(Exercise description):
Reproduce word for word the lines between those holding "let t : State := t.slotM" and "(s.colM col fun", inclusive, and nothing else from the data below.

Saved entries:
|---|
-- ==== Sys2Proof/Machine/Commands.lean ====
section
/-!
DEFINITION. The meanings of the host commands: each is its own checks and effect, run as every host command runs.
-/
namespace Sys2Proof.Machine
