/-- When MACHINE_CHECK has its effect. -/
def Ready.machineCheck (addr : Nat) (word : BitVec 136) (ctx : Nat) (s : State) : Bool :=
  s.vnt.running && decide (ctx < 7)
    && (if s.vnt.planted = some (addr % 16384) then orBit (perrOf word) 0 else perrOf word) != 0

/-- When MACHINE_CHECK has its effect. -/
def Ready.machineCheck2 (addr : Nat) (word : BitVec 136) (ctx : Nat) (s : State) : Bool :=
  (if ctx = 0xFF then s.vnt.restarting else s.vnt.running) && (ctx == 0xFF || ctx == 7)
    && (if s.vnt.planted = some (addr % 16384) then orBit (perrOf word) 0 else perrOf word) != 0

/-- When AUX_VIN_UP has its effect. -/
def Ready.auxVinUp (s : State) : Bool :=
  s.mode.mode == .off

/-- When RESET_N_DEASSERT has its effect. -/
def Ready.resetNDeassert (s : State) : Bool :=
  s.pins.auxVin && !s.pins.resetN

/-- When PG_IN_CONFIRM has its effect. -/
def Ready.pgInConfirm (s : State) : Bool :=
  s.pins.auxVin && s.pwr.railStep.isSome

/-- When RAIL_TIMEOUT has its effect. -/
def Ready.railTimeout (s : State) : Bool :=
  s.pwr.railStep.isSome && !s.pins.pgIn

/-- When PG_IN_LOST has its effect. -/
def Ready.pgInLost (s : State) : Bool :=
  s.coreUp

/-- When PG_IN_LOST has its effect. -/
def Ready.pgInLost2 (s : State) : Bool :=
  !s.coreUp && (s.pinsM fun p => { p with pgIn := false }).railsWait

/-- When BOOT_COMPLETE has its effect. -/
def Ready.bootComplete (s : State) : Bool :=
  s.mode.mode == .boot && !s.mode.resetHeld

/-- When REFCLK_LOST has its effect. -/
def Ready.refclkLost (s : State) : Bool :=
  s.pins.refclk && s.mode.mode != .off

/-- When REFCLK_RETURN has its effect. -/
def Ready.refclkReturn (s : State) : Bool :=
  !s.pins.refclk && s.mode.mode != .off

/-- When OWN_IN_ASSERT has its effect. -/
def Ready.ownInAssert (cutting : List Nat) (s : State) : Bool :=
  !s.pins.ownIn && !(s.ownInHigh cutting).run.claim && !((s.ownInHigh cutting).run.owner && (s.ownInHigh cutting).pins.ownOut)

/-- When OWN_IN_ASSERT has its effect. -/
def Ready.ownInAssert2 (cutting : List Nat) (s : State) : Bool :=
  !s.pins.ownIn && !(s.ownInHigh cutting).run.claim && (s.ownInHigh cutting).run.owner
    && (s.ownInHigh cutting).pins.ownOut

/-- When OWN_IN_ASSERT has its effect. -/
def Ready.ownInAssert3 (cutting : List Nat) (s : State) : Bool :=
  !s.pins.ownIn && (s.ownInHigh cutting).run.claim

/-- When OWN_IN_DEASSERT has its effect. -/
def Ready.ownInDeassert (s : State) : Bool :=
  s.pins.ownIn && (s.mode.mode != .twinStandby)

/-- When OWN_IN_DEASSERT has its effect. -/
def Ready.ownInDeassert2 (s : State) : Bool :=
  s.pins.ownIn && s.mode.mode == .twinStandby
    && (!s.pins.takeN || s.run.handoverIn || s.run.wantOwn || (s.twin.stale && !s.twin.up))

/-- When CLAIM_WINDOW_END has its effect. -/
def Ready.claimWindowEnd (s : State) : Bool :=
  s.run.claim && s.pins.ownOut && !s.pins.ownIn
|---|
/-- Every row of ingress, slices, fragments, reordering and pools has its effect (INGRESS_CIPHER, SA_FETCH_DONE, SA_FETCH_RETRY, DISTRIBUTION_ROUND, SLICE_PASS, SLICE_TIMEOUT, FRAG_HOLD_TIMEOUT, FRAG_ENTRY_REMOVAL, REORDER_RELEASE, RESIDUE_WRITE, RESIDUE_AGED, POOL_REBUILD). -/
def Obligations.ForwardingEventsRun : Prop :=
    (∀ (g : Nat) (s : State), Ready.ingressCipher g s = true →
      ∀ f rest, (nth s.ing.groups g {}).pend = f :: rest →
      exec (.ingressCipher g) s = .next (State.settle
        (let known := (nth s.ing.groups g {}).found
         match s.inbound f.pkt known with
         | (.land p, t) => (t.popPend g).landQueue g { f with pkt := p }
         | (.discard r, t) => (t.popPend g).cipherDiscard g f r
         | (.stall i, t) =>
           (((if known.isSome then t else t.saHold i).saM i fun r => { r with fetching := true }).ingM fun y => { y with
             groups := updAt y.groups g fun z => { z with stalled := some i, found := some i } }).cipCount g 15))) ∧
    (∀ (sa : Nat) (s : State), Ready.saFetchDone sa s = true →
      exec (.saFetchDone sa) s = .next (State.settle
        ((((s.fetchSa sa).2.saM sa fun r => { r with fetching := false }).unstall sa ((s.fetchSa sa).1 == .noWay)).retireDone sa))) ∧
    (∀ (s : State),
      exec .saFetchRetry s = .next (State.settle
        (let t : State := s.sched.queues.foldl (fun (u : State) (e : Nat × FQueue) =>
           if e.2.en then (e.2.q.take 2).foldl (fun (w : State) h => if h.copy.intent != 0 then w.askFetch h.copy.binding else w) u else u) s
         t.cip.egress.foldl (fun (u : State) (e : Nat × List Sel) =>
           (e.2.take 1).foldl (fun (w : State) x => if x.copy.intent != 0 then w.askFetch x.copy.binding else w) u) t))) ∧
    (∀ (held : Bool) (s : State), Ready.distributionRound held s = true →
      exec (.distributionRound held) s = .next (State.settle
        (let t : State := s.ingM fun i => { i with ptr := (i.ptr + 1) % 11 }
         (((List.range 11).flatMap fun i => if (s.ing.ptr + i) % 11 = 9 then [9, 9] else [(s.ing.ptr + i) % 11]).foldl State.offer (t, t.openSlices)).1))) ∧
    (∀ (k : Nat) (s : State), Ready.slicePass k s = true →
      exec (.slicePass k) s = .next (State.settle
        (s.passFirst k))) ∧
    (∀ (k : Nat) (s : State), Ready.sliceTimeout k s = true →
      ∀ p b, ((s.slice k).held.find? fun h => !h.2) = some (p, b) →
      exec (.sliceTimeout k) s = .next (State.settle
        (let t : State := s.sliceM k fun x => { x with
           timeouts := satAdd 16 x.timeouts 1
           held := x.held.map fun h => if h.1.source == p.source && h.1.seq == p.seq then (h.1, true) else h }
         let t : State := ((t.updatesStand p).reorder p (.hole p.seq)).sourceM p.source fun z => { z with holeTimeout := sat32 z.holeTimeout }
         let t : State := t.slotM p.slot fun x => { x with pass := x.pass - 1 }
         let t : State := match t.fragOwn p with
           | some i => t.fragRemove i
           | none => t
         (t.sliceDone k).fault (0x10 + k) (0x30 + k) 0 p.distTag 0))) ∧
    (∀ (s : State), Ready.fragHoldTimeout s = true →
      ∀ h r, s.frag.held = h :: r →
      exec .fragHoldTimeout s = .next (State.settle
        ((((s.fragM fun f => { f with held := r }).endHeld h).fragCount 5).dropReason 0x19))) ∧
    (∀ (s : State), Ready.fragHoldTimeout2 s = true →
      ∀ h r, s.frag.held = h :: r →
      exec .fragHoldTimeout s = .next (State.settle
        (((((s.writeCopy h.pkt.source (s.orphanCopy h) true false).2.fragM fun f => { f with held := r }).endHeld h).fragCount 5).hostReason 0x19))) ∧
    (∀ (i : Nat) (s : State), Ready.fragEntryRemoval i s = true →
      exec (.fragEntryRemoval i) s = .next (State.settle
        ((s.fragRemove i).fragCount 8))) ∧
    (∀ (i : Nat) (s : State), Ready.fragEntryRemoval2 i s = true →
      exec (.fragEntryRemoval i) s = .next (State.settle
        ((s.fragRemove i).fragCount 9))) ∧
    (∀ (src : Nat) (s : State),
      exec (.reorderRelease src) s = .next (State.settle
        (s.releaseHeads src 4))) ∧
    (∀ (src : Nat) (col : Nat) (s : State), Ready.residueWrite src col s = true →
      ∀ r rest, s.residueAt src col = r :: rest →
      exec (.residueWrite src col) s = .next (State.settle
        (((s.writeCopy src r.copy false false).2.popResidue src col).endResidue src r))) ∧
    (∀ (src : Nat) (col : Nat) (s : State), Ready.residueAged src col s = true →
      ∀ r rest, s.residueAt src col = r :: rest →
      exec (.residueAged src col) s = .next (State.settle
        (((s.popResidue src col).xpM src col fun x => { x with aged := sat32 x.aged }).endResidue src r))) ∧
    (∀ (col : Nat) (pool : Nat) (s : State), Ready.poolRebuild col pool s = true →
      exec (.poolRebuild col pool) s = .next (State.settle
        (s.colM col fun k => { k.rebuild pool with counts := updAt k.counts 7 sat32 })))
|---|
(Result):
         let t : State := t.slotM p.slot fun x => { x with pass := x.pass - 1 }
         let t : State := match t.fragOwn p with
           | some i => t.fragRemove i
           | none => t
         (t.sliceDone k).fault (0x10 + k) (0x30 + k) 0 p.distTag 0))) ∧
    (∀ (s : State), Ready.fragHoldTimeout s = true →
      ∀ h r, s.frag.held = h :: r →
      exec .fragHoldTimeout s = .next (State.settle
        ((((s.fragM fun f => { f with held := r }).endHeld h).fragCount 5).dropReason 0x19))) ∧
    (∀ (s : State), Ready.fragHoldTimeout2 s = true →
      ∀ h r, s.frag.held = h :: r →
      exec .fragHoldTimeout s = .next (State.settle
        (((((s.writeCopy h.pkt.source (s.orphanCopy h) true false).2.fragM fun f => { f with held := r }).endHeld h).fragCount 5).hostReason 0x19))) ∧
    (∀ (i : Nat) (s : State), Ready.fragEntryRemoval i s = true →
      exec (.fragEntryRemoval i) s = .next (State.settle
        ((s.fragRemove i).fragCount 8))) ∧
    (∀ (i : Nat) (s : State), Ready.fragEntryRemoval2 i s = true →
      exec (.fragEntryRemoval i) s = .next (State.settle
        ((s.fragRemove i).fragCount 9))) ∧
    (∀ (src : Nat) (s : State),
      exec (.reorderRelease src) s = .next (State.settle
        (s.releaseHeads src 4))) ∧
    (∀ (src : Nat) (col : Nat) (s : State), Ready.residueWrite src col s = true →
      ∀ r rest, s.residueAt src col = r :: rest →
      exec (.residueWrite src col) s = .next (State.settle
        (((s.writeCopy src r.copy false false).2.popResidue src col).endResidue src r))) ∧
    (∀ (src : Nat) (col : Nat) (s : State), Ready.residueAged src col s = true →
      ∀ r rest, s.residueAt src col = r :: rest →
      exec (.residueAged src col) s = .next (State.settle
        (((s.popResidue src col).xpM src col fun x => { x with aged := sat32 x.aged }).endResidue src r))) ∧
    (∀ (col : Nat) (pool : Nat) (s : State), Ready.poolRebuild col pool s = true →
      exec (.poolRebuild col pool) s = .next (State.settle
        (s.colM col fun k => { k.rebuild pool with counts := updAt k.counts 7 sat32 })))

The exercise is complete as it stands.